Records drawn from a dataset
-- ==== Sys2Proof/Machine/KeepCommands.lean ====
section
/-! DEFINITION. The operations of the Keep engine: KEEP_WRITE, KEEP_READ, KEEP_COMMIT, KEEP_SCRUB, and the admin operations on
arrays, slots and spares (04 Tables 4.4 and 4.6; 11_keep_array; 12_protected_cache_and_vault R312). -/

namespace Sys2Proof.Machine
open Sys2Proof

/-- The commit record of a half, if it is not EMPTY. -/
def recordOf (a : KArray) (slot half : Nat) : Option CommitRec :=
  a.records.find? fun r => decide (r.slot = slot) && decide (r.half = half)

/-- The refusals common to KEEP_WRITE, KEEP_READ and KEEP_COMMIT, in their order (R286, R288; code 0x26 of R104). -/
def keepRefusal (s : State) (o : Op) (capacity : Bool) : Option Result :=
  match usableArray s with
  | none => some (Result.refused 0x12 0x21)
  | some a =>
    if a.isDown then some (Result.refused 0x11 0x10)
    else
      match slotEntry a (keepSlot o) with
      | none => some (Result.refused 0x12 0x26)
      | some e =>
        if capacity && decide (e.halfBytes < keepOffset o + keepLength o) then some (Result.refused 0x10 0x01) else none

/-- The Keep engine as an agent that reads SRC and writes DST (R512, R515). -/
def keepAgent (s : State) (o : Op) (ecc : List Ecc) (hostErr : Option (Nat × Byte × Byte) := none) (isRead : Bool := false) : Agent :=
  { who := .op o.order, pasid := s.opPasid o, reach := if isRead then [.kernels] else [.kernels, .operand, .host], loc := 0x8002, relaxed := true,
    ecc := ecc, hostErr := hostErr }

/-- A started Keep operation on a slot with one of some opcodes. -/
def keepBusy (s : State) (slot : Nat) (ops : List Nat) : Bool :=
  s.opList.any fun q => decide (q.2.phase = .started) && ops.contains q.2.opcode && decide (keepSlot q.2 = slot)

/-! ### KEEP_WRITE (R286, 12 R305, R306, R312) -/

/-- The order of admission under the dirty limit: fetch time, then SR index (R122). -/
def fetchKey (s : State) (o : Op) : Nat × Nat × Nat × Nat := (0, o.fetch.toNat, o.sr, (rankKey s o).2.2.2)

/-- A KEEP_WRITE that has started and has no extent yet: it waits for room in the data area (R312). -/
def waitsForRoom (s : State) (k : Nat) (o : Op) : Bool :=
  decide (o.opcode = 0x20) && decide (o.phase = .started) && o.closing.isNone && !(s.cache.extents.any fun e => e.waiter = some k)

/-- Keep data operations in progress: at most 64 (R289; log entry 97). -/
def keepInProgress (s : State) : Nat :=
  (s.opList.filter fun q => decide (q.2.phase = .started) && decide (0x20 ≤ q.2.opcode ∧ q.2.opcode ≤ 0x23)).length

/-- Whether the KEEP_WRITE in entry k is at the head of admission order, and the Keep engine has room for it (R122, R289, R312). -/
def headOfWrites (s : State) (k : Nat) (o : Op) : Bool :=
  decide (keepInProgress s < 64) &&
    !(s.opList.any fun q => decide (q.1 ≠ k) && decide (q.2.opcode = 0x20) && opReady s q.2 && keyLt (fetchKey s q.2) (fetchKey s o))

/-- The room test of R312. -/
def roomTest (s : State) (length : Nat) : Bool := decide (dirtyUnits s + length / 4096 ≤ min s.limit dataUnits)

/-- The extent of the KEEP_WRITE in entry k, taken at the log tail (R305). -/
def takeExtent (s : State) (a : KArray) (k : Nat) (o : Op) : State :=
  let c := s.cache
  let e := slotEntry a (keepSlot o)
  let half := halfOf (keepEpoch o)
  let x : Extent :=
    { admitSeq := c.admitSeq + 1, slot := keepSlot o, half := half, epoch := BitVec.ofNat 32 (keepEpoch o),
      arrayByte := ((e.map (·.first half)).getD 0) * a.width + keepOffset o, offset := c.tail, length := keepLength o,
      ready := false, released := false, void := false, retries := 0, covered := [], waiter := some k }
  s.setCache { c with extents := c.extents ++ [x], admitSeq := c.admitSeq + 1, tail := c.tail + keepLength o }

/-- Whether a half is OPEN for an epoch. -/
def openFor (a : KArray) (slot half epoch : Nat) : Bool :=
  match recordOf a slot half with
  | some r => decide (r.state = 1 ∧ r.epoch.toNat = epoch)
  | none => false

/-- Write the record OPEN for an epoch: the half's earlier epoch can no longer be read, and data voided in it is forgotten
(R286). -/
def openHalf (s : State) (slot half epoch : Nat) : State :=
  let s1 := s.setCache { s.cache with poisonedHalves := s.cache.poisonedHalves.filter fun h => h ≠ (slot, half) }
  writeCommit s1 slot half 1 (BitVec.ofNat 32 epoch) 0

/-- A KEEP_READ is in progress on a half (R286). -/
def halfRead (s : State) (slot half : Nat) : Bool :=
  s.opList.any fun q => decide (q.2.phase = .started) && decide (q.2.opcode = 0x21) && decide (keepSlot q.2 = slot) &&
    decide (q.2.aux = half)

/-- The copy of SRC into an extent (R306): a byte that cannot be read makes the extent void. Data that enters the cache with
HOLD_ASSURE low is written through, whatever the mode was at the start (01 R17). -/
def copyToExtent (s : State) (k : Nat) (o : Op) (e : Extent) (ecc : List Ecc) : State :=
  let r := readRun (keepLength o / 64 + 2) s (keepAgent s o ecc none true) (fld o.desc 16 8) (keepLength o)
  match r.2 with
  | .wait s1 => saveOp s1 k o
  | .fail st c s1 =>
    let s2 := (saveOp s1 k o).setCache { s1.cache with extents := s1.cache.extents.map fun x =>
      if x.admitSeq = e.admitSeq then { x with void := true, released := true, waiter := none } else x }
    finishOp (settleLog s2) k (failResult s2 0x8002 st c r.1 0)
  | .ok bs s1 =>
    let through := decide (o.aux = 1) || assureLow s1
    let s2 := storeUnits (saveOp s1 k o) e.offset bs
    let s3 := s2.setCache { s2.cache with extents := s2.cache.extents.map fun x =>
      if x.admitSeq = e.admitSeq then { x with ready := true, waiter := if through then some k else none } else x }
    if through then s3 else finishOp s3 k (keepDone s3 k)

/-- What a started KEEP_WRITE does next: it takes its extent, opens its half, and copies its data. -/
def keepWriteBody (k : Nat) (ecc : List Ecc) (s : State) (o : Op) : State :=
  match usableArray s with
  | none => saveOp s k o
  | some a =>
    let slot := keepSlot o
    let half := halfOf (keepEpoch o)
    let first := !(s.opList.any fun q => decide (q.1 ≠ k) && waitsForRoom s q.1 q.2 && keyLt (fetchKey s q.2) (fetchKey s o))
    let s1 :=
      if s.cache.extents.any fun e => e.waiter = some k then s
      else if first && decide (dirtyUnits s + keepLength o / 4096 ≤ dataUnits) then takeExtent s a k o
      else s
    match s1.cache.extents.find? fun e => e.waiter = some k with
    | none => saveOp s1 k o
    | some e =>
      if e.ready then saveOp s1 k o
      else if openFor a slot half (keepEpoch o) then copyToExtent s1 k o e ecc
      else if halfRead s1 slot half || !allReachable s1 a then saveOp s1 k o
      else copyToExtent (openHalf s1 slot half (keepEpoch o)) k o e ecc

/-- KEEP_WRITE (R286, R306, R312): admission in order of fetch, under the dirty limit in write-back; refusals at the start; then
the copy into the protected cache. `ecc` are the errors that its reads of SRC detect. `aux` 1 marks a write-through one. -/
def execKeepWrite (k : Fin 512) (ecc : List Ecc) (s : State) : Host.Outcome State Fault Refusal :=
  .next (match s.op k with
    | none => s
    | some o =>
      if o.phase ≠ .admitted then runOp s k 0x20 (keepWriteBody k ecc)
      else if decide (o.opcode ≠ 0x20) || decide (s.cache.image = .replaying) || !mayStart s k || !headOfWrites s k o then s
      else
        let through := writeThrough s
        match keepRefusal s o true with
        | some r => if through || roomTest s (keepLength o) then completeOp s k r else s
        | none =>
          if through then
            if (fld o.desc 10 1).testBit 0 then completeOp s k (Result.refused 0x14 0x40)
            else runOp s k 0x20 fun s o => keepWriteBody k ecc s { o with aux := 1 }
          else if roomTest s (keepLength o) then runOp s k 0x20 (keepWriteBody k ecc)
          else s)

/-! ### KEEP_COMMIT, KEEP_READ, KEEP_SCRUB (R287, R288, R301) -/

/-- Whether the Keep engine takes the operation in entry k, no KEEP_WRITE, now: at most 64 Keep operations are in progress, taken in
the order of R122, and none starts while an image is replayed (R289, R327). -/
def keepTakes (s : State) (k : Nat) : Bool :=
  match s.op k with
  | none => false
  | some o =>
    let pooled (q : Op) := decide (0x21 ≤ q.opcode ∧ q.opcode ≤ 0x23)
    let ahead := s.opList.filter fun q => decide (q.1 ≠ k) && pooled q.2 &&
      opReady s q.2 && keyLt (rankKey s q.2) (rankKey s o)
    decide (o.phase ≠ .admitted) || (decide (s.cache.image ≠ .replaying) && decide (keepInProgress s + ahead.length < 64))

/-- Run the Keep operation in entry k when the Keep engine takes it. -/
def runKeep (s : State) (k opcode : Nat) (body : State → Op → State) : State :=
  if keepTakes s k then runOp s k opcode body else s

/-- Stripes of a half that a stripe write holds or waits for. -/
def halfWriting (s : State) (e : SlotEntry) (half : Nat) : Bool :=
  s.keep.writes.any fun w => decide (e.first half ≤ w.stripe ∧ w.stripe < e.first half + e.halfStripes)

/-- Steps 2 to 4 of R287: every present member is flushed, a Flush that ends with an error failing its member, and the COMMITTED
record is written, unless the array has become FAILED. -/
def commitHalf (s0 : State) (k : Nat) (o : Op) (errors ports : List Nat) : State :=
  let s := flushPorts s0 errors ports
  match s.keep.array with
  | none => s
  | some a =>
    if a.isDown then s
    else
      let s1 := writeCommit s (keepSlot o) (halfOf (keepEpoch o)) 2 (BitVec.ofNat 32 (keepEpoch o)) (BitVec.ofNat 64 (fld o.desc 24 8))
      finishOp s1 k (keepDone s1 k)

/-- KEEP_COMMIT (R287): once every extent of the half is released and its stripe writes are complete, every member is flushed and
the COMMITTED record is written. `run.failing` are the ports whose Flush ends with an error. -/
def execKeepCommit (run : KeepRun) (s : State) : Host.Outcome State Fault Refusal :=
  let k := run.k.val
  .next (runKeep s k 0x22 fun s o =>
    let half := halfOf (keepEpoch o)
    match keepRefusal s o false, usableArray s with
    | some r, _ => completeOp s k r
    | none, none => saveOp s k o
    | none, some a =>
      match slotEntry a (keepSlot o) with
      | none => saveOp s k o
      | some e =>
        if (s.cache.extents.any fun x => !x.released && decide (x.slot = keepSlot o ∧ x.half = half)) || halfWriting s e half then
          saveOp s k o
        else if s.cache.poisonedHalves.contains (keepSlot o, half) then finishOp (saveOp s k o) k (Result.fault 0x22 0x20 0x8001 0 0)
        else if !allReachable s a then saveOp s k o
        else commitHalf (saveOp s k o) k o (run.failing.map (·.val)) a.livePorts)

/-- The half that a KEEP_READ of an epoch reads: COMMITTED with it, or the newest COMMITTED one (R285, R288). -/
def readHalf (a : KArray) (slot epoch : Nat) : Option Nat :=
  (bestBy (·.seq) (a.records.filter fun r =>
    decide (r.slot = slot ∧ r.state = 2) && (decide (epoch = 0xFFFFFFFF) || decide (r.epoch.toNat = epoch)))).map (·.half)

/-- KEEP_READ from its progress on, at most a line of the destination at each turn. A chunk that is not read is reconstructed
under the stripe lock (R294). `bad` are the chunks, as stripe and member, that their drives cannot read. -/
def keepReadLoop : Nat → State → KArray → Agent → List (Nat × Nat) → Nat → Op → Run
  | 0, s, _, _, _, _, o => Run.done o s
  | fuel + 1, s, a, ag, bad, base, o =>
    if keepLength o ≤ o.progress then Run.done o s
    else
      let l := base + o.progress
      let st := l / a.width
      let j := l % a.width / a.chunk
      let off := l % a.chunk
      let dst := fld o.desc 16 8 + o.progress
      let n := linePart dst (min (keepLength o - o.progress) (a.chunk - off))
      let lost := (bad.filter fun x => x.1 = st).map (·.2)
      let direct := readPosition s a lost st j off n
      if direct.isNone && !canLock s st then { op := o, addr := dst, out := .wait s }
      else
        match direct.or ((readStripe s a lost st off n).map fun ds => ds.getD j []) with
        | none => { op := o, addr := l, out := .fail 0x22 0x20 s }
        | some bs =>
          let r := moverWrite s ag o dst bs n
          match r.out with
          | .ok _ s1 => keepReadLoop fuel s1 a ag bad base r.op
          | _ => r

/-- The errors of the chunks that a KEEP_READ or a KEEP_SCRUB cannot read are counted, stripe by stripe (R294). -/
def countBad (s : State) (bad : List (Nat × Nat)) : State :=
  ((bad.map (·.1)).eraseDups).foldl (fun s st =>
    match s.keep.array with
    | some a => readErrors s a ((bad.filter fun x => x.1 = st).map (·.2)) st 0 a.chunk
    | none => s) s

▸ What the task requires: Which of the lines above include the string "limit"? Pick them out and copy them.

▸ Final answer:
/-- The order of admission under the dirty limit: fetch time, then SR index (R122). -/
def roomTest (s : State) (length : Nat) : Bool := decide (dirtyUnits s + length / 4096 ≤ min s.limit dataUnits)
/-- KEEP_WRITE (R286, R306, R312): admission in order of fetch, under the dirty limit in write-back; refusals at the start; then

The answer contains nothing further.